Many other tests can be found that have documentation in their classes.
### Trace Tests
* [`TracePerfTest`](TracePerfTest.cpp): Runs replays of restricted traces, not
available publicly. To enable, read more in [`RestrictedTraceTests`](../restricted_traces/README.md)
## Understanding the Metrics
* `cpu_time`: Amount of CPU time consumed by an iteration of the test. This is backed by
`GetProcessTimes` on Windows, `getrusage` on Linux/Android, and `zx_object_get_info` on Fuchsia.
* This value may sometimes be larger than `wall_time`. That is because we are summing up the time
on all CPU threads for the test.
* `wall_time`: Wall time taken to run a single iteration, calculated by dividing the total wall
clock time by the number of test iterations.

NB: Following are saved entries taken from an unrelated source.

-- ==== Sys2Proof/Syntax.lean ====
section
/-!
DEFINITION. The syntax of the machine's steps: one constructor for each row of spec/opcode_table.json.
The constructors of rows with an encoding hold the fields of their word as the opcode table names them:
g is the guard [31:28] (R38), the other letters stand where R46 puts the row's fields.
The rows without an encoding are steps of engines, supervisor, host and management; their fields name the
instance: c = 64 * die + core, k the context of the core, q = 16 * die + quad, u = 64 * site + channel,
d the die.
-/
namespace Sys2Proof
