/-- The scalar ALU of the C and the S class (R49). -/
def aluRow (g : BitVec 4) (op : Nat) : Option Row :=
  match op with
  | 0x40 => some ([6, 6, 6, 3], fun | [d, a, b, 0] => some (.add g (BitVec.ofNat 6 d) (BitVec.ofNat 6 a) (BitVec.ofNat 6 b)) | _ => none)
  | 0x41 => some ([6, 6, 6, 3], fun | [d, a, b, 0] => some (.sub g (BitVec.ofNat 6 d) (BitVec.ofNat 6 a) (BitVec.ofNat 6 b)) | _ => none)
  | 0x42 => some ([6, 6, 6, 3], fun | [d, a, b, 0] => some (.and g (BitVec.ofNat 6 d) (BitVec.ofNat 6 a) (BitVec.ofNat 6 b)) | _ => none)
  | 0x43 => some ([6, 6, 6, 3], fun | [d, a, b, 0] => some (.or g (BitVec.ofNat 6 d) (BitVec.ofNat 6 a) (BitVec.ofNat 6 b)) | _ => none)
  | 0x44 => some ([6, 6, 6, 3], fun | [d, a, b, 0] => some (.xor g (BitVec.ofNat 6 d) (BitVec.ofNat 6 a) (BitVec.ofNat 6 b)) | _ => none)
  | 0x45 => some ([6, 6, 6, 3], fun | [d, a, b, 0] => some (.shl g (BitVec.ofNat 6 d) (BitVec.ofNat 6 a) (BitVec.ofNat 6 b)) | _ => none)
  | 0x46 => some ([6, 6, 6, 3], fun | [d, a, b, 0] => some (.shr g (BitVec.ofNat 6 d) (BitVec.ofNat 6 a) (BitVec.ofNat 6 b)) | _ => none)
  | 0x47 => some ([6, 6, 6, 3], fun | [d, a, b, 0] => some (.sra g (BitVec.ofNat 6 d) (BitVec.ofNat 6 a) (BitVec.ofNat 6 b)) | _ => none)
  | 0x48 => some ([6, 6, 6, 3], fun | [d, a, b, 0] => some (.mul g (BitVec.ofNat 6 d) (BitVec.ofNat 6 a) (BitVec.ofNat 6 b)) | _ => none)
  | 0x49 => some ([6, 6, 6, 3], fun | [d, a, b, s] => some (.mulh g (BitVec.ofNat 6 d) (BitVec.ofNat 6 a) (BitVec.ofNat 6 b) (BitVec.ofNat 3 s)) | _ => none)
  | 0x4A => some ([6, 6, 6, 2, 1], fun | [d, a, b, 0, u] => some (.div g (BitVec.ofNat 6 d) (BitVec.ofNat 6 a) (BitVec.ofNat 6 b) (BitVec.ofNat 1 u)) | _ => none)
  | 0x4B => some ([6, 6, 6, 2, 1], fun | [d, a, b, 0, u] => some (.rem g (BitVec.ofNat 6 d) (BitVec.ofNat 6 a) (BitVec.ofNat 6 b) (BitVec.ofNat 1 u)) | _ => none)
  | 0x4C => some ([6, 6, 6, 2, 1], fun | [d, a, b, 0, u] => some (.min g (BitVec.ofNat 6 d) (BitVec.ofNat 6 a) (BitVec.ofNat 6 b) (BitVec.ofNat 1 u)) | _ => none)
  | 0x4D => some ([6, 6, 6, 2, 1], fun | [d, a, b, 0, u] => some (.max g (BitVec.ofNat 6 d) (BitVec.ofNat 6 a) (BitVec.ofNat 6 b) (BitVec.ofNat 1 u)) | _ => none)
  | 0x4E => some ([6, 6, 9], fun | [d, a, 0] => some (.clz g (BitVec.ofNat 6 d) (BitVec.ofNat 6 a)) | _ => none)
  | 0x4F => some ([6, 6, 9], fun | [d, a, 0] => some (.ctz g (BitVec.ofNat 6 d) (BitVec.ofNat 6 a)) | _ => none)
  | 0x50 => some ([6, 6, 9], fun | [d, a, 0] => some (.popc g (BitVec.ofNat 6 d) (BitVec.ofNat 6 a)) | _ => none)
  | 0x51 => some ([6, 6, 9], fun | [d, a, 0] => some (.brev g (BitVec.ofNat 6 d) (BitVec.ofNat 6 a)) | _ => none)
  | 0x52 => some ([6, 6, 6, 3], fun | [d, a, 0, s] => some (.sext g (BitVec.ofNat 6 d) (BitVec.ofNat 6 a) (BitVec.ofNat 3 s)) | _ => none)
  | 0x53 => some ([6, 6, 6, 3], fun | [d, a, b, s] => some (.shadd g (BitVec.ofNat 6 d) (BitVec.ofNat 6 a) (BitVec.ofNat 6 b) (BitVec.ofNat 3 s)) | _ => none)
  | 0x54 => some ([6, 6, 9], fun | [d, a, i] => some (.addi g (BitVec.ofNat 6 d) (BitVec.ofNat 6 a) (BitVec.ofNat 9 i)) | _ => none)
  | 0x55 => some ([6, 6, 9], fun | [d, a, i] => some (.andi g (BitVec.ofNat 6 d) (BitVec.ofNat 6 a) (BitVec.ofNat 9 i)) | _ => none)
  | 0x56 => some ([6, 6, 9], fun | [d, a, i] => some (.ori g (BitVec.ofNat 6 d) (BitVec.ofNat 6 a) (BitVec.ofNat 9 i)) | _ => none)
  | 0x57 => some ([6, 6, 9], fun | [d, a, i] => some (.xori g (BitVec.ofNat 6 d) (BitVec.ofNat 6 a) (BitVec.ofNat 9 i)) | _ => none)
  | 0x58 => some ([6, 6, 9], fun | [d, a, i] => some (.shli g (BitVec.ofNat 6 d) (BitVec.ofNat 6 a) (BitVec.ofNat 9 i)) | _ => none)
  | 0x59 => some ([6, 6, 9], fun | [d, a, i] => some (.shri g (BitVec.ofNat 6 d) (BitVec.ofNat 6 a) (BitVec.ofNat 9 i)) | _ => none)
  | 0x5A => some ([6, 6, 9], fun | [d, a, i] => some (.srai g (BitVec.ofNat 6 d) (BitVec.ofNat 6 a) (BitVec.ofNat 9 i)) | _ => none)
  | 0x5B => some ([6, 15], fun | [d, i] => some (.movi g (BitVec.ofNat 6 d) (BitVec.ofNat 15 i)) | _ => none)
  | 0x5C => some ([6, 6, 6, 3], fun | [p, a, b, c] => some (.cmp g (BitVec.ofNat 6 p) (BitVec.ofNat 6 a) (BitVec.ofNat 6 b) (BitVec.ofNat 3 c)) | _ => none)
  | 0x5D => some ([6, 6, 9], fun | [p, a, i] => some (.cmpeqi g (BitVec.ofNat 6 p) (BitVec.ofNat 6 a) (BitVec.ofNat 9 i)) | _ => none)
  | 0x5E => some ([6, 6, 9], fun | [p, a, i] => some (.cmplti g (BitVec.ofNat 6 p) (BitVec.ofNat 6 a) (BitVec.ofNat 9 i)) | _ => none)
  | 0x5F => some ([4, 4, 4, 4, 5], fun | [d, a, b, t, 0] => some (.plog g (BitVec.ofNat 4 d) (BitVec.ofNat 4 a) (BitVec.ofNat 4 b) (BitVec.ofNat 4 t)) | _ => none)
  | 0x60 => some ([6, 15], fun | [d, 0] => some (.pmovx g (BitVec.ofNat 6 d)) | _ => none)
  | 0x61 => some ([6, 6, 9], fun | [0, a, 0] => some (.xmovp g (BitVec.ofNat 6 a)) | _ => none)
  | 0x62 => some ([6, 6, 6, 3], fun | [d, a, b, 0] => some (.sel g (BitVec.ofNat 6 d) (BitVec.ofNat 6 a) (BitVec.ofNat 6 b)) | _ => none)
  | 0x63 => some ([6, 6, 6, 1, 2], fun | [d, a, b, 0, r] => some (.fadd g (BitVec.ofNat 6 d) (BitVec.ofNat 6 a) (BitVec.ofNat 6 b) (BitVec.ofNat 2 r)) | _ => none)
  | 0x64 => some ([6, 6, 6, 1, 2], fun | [d, a, b, 0, r] => some (.fsub g (BitVec.ofNat 6 d) (BitVec.ofNat 6 a) (BitVec.ofNat 6 b) (BitVec.ofNat 2 r)) | _ => none)
  | 0x65 => some ([6, 6, 6, 1, 2], fun | [d, a, b, 0, r] => some (.fmul g (BitVec.ofNat 6 d) (BitVec.ofNat 6 a) (BitVec.ofNat 6 b) (BitVec.ofNat 2 r)) | _ => none)
  | 0x66 => some ([6, 6, 6, 1, 2], fun | [d, a, b, 0, r] => some (.fmin g (BitVec.ofNat 6 d) (BitVec.ofNat 6 a) (BitVec.ofNat 6 b) (BitVec.ofNat 2 r)) | _ => none)
  | 0x67 => some ([6, 6, 6, 1, 2], fun | [d, a, b, 0, r] => some (.fmax g (BitVec.ofNat 6 d) (BitVec.ofNat 6 a) (BitVec.ofNat 6 b) (BitVec.ofNat 2 r)) | _ => none)
  | 0x68 => some ([6, 6, 6, 3], fun | [p, a, b, c] => some (.fcmp g (BitVec.ofNat 6 p) (BitVec.ofNat 6 a) (BitVec.ofNat 6 b) (BitVec.ofNat 3 c)) | _ => none)
  | 0x69 => some ([6, 6, 4, 2, 3], fun | [d, a, k, r, 0] => some (.fcvt g (BitVec.ofNat 6 d) (BitVec.ofNat 6 a) (BitVec.ofNat 4 k) (BitVec.ofNat 2 r)) | _ => none)
  | _ => none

* For trace tests, each rendered frame is an iteration.
* `gpu_time`: Estimated GPU elapsed time per test iteration. We compute the estimate using GLES
[timestamp queries](https://www.khronos.org/registry/OpenGL/extensions/EXT/EXT_disjoint_timer_query.txt)
at the beginning and ending of each test loop.
* For trace tests, this metric is only enabled in `vsync` mode.